----- Data provided -----

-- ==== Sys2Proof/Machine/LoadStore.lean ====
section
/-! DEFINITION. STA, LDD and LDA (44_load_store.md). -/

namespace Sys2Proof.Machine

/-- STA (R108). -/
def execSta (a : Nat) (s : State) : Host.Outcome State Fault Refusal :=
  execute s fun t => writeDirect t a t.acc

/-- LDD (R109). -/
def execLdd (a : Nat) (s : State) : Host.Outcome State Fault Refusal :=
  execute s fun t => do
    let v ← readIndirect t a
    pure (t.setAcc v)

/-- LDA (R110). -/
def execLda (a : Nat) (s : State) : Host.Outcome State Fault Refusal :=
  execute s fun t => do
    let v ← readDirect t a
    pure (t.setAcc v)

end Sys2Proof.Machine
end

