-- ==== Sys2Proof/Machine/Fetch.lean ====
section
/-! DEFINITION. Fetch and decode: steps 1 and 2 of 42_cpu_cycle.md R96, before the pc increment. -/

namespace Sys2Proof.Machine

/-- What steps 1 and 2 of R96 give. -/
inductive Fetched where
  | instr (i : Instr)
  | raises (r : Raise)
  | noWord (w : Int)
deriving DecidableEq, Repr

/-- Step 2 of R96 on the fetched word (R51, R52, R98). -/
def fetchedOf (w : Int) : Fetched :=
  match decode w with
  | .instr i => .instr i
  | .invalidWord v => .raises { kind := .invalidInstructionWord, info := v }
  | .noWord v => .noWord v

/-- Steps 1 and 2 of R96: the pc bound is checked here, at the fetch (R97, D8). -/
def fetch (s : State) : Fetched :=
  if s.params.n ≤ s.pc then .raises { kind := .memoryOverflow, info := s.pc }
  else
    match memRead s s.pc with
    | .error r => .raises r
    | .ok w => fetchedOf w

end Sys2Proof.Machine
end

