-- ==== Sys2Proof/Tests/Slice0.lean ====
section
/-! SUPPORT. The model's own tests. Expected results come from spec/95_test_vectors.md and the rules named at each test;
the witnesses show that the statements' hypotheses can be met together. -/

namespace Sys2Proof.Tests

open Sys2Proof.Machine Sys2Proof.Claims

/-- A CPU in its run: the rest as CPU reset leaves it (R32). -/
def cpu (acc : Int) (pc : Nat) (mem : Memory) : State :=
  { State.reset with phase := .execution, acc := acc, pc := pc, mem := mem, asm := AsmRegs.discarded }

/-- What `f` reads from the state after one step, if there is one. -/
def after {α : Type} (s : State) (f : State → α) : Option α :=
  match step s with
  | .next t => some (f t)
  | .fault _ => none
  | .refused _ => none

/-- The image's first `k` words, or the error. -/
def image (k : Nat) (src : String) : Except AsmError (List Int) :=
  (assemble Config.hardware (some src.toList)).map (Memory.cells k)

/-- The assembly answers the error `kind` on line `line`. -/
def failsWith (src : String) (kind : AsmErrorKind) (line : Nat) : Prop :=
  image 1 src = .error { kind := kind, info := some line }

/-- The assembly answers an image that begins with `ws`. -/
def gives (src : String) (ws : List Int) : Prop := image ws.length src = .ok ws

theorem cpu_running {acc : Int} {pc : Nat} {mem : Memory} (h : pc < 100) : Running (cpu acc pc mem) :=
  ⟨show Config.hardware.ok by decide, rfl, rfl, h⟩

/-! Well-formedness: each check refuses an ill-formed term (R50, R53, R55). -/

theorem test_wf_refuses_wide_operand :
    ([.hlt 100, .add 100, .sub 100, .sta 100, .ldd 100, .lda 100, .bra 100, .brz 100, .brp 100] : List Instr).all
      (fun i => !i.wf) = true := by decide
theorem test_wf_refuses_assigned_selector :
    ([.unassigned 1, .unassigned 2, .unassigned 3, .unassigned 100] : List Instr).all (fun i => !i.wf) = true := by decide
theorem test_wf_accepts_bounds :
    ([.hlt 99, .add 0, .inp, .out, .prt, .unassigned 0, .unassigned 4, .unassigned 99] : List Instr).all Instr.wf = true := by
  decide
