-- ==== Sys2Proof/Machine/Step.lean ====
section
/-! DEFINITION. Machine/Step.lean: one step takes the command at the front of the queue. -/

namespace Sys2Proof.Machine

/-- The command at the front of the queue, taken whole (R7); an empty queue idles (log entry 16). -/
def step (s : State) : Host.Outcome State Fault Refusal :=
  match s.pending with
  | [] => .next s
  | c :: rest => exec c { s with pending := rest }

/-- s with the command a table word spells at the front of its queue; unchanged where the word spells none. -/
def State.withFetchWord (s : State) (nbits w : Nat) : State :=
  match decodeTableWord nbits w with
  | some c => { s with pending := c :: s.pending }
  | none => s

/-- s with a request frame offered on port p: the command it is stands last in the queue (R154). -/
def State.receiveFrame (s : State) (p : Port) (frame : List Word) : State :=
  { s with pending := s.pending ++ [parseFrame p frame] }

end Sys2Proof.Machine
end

-----

**Activity**. Where a line in the records above contains the word "fetchedOf", include it in the count; state the total and nothing more.

**Reply to the exercise**. 2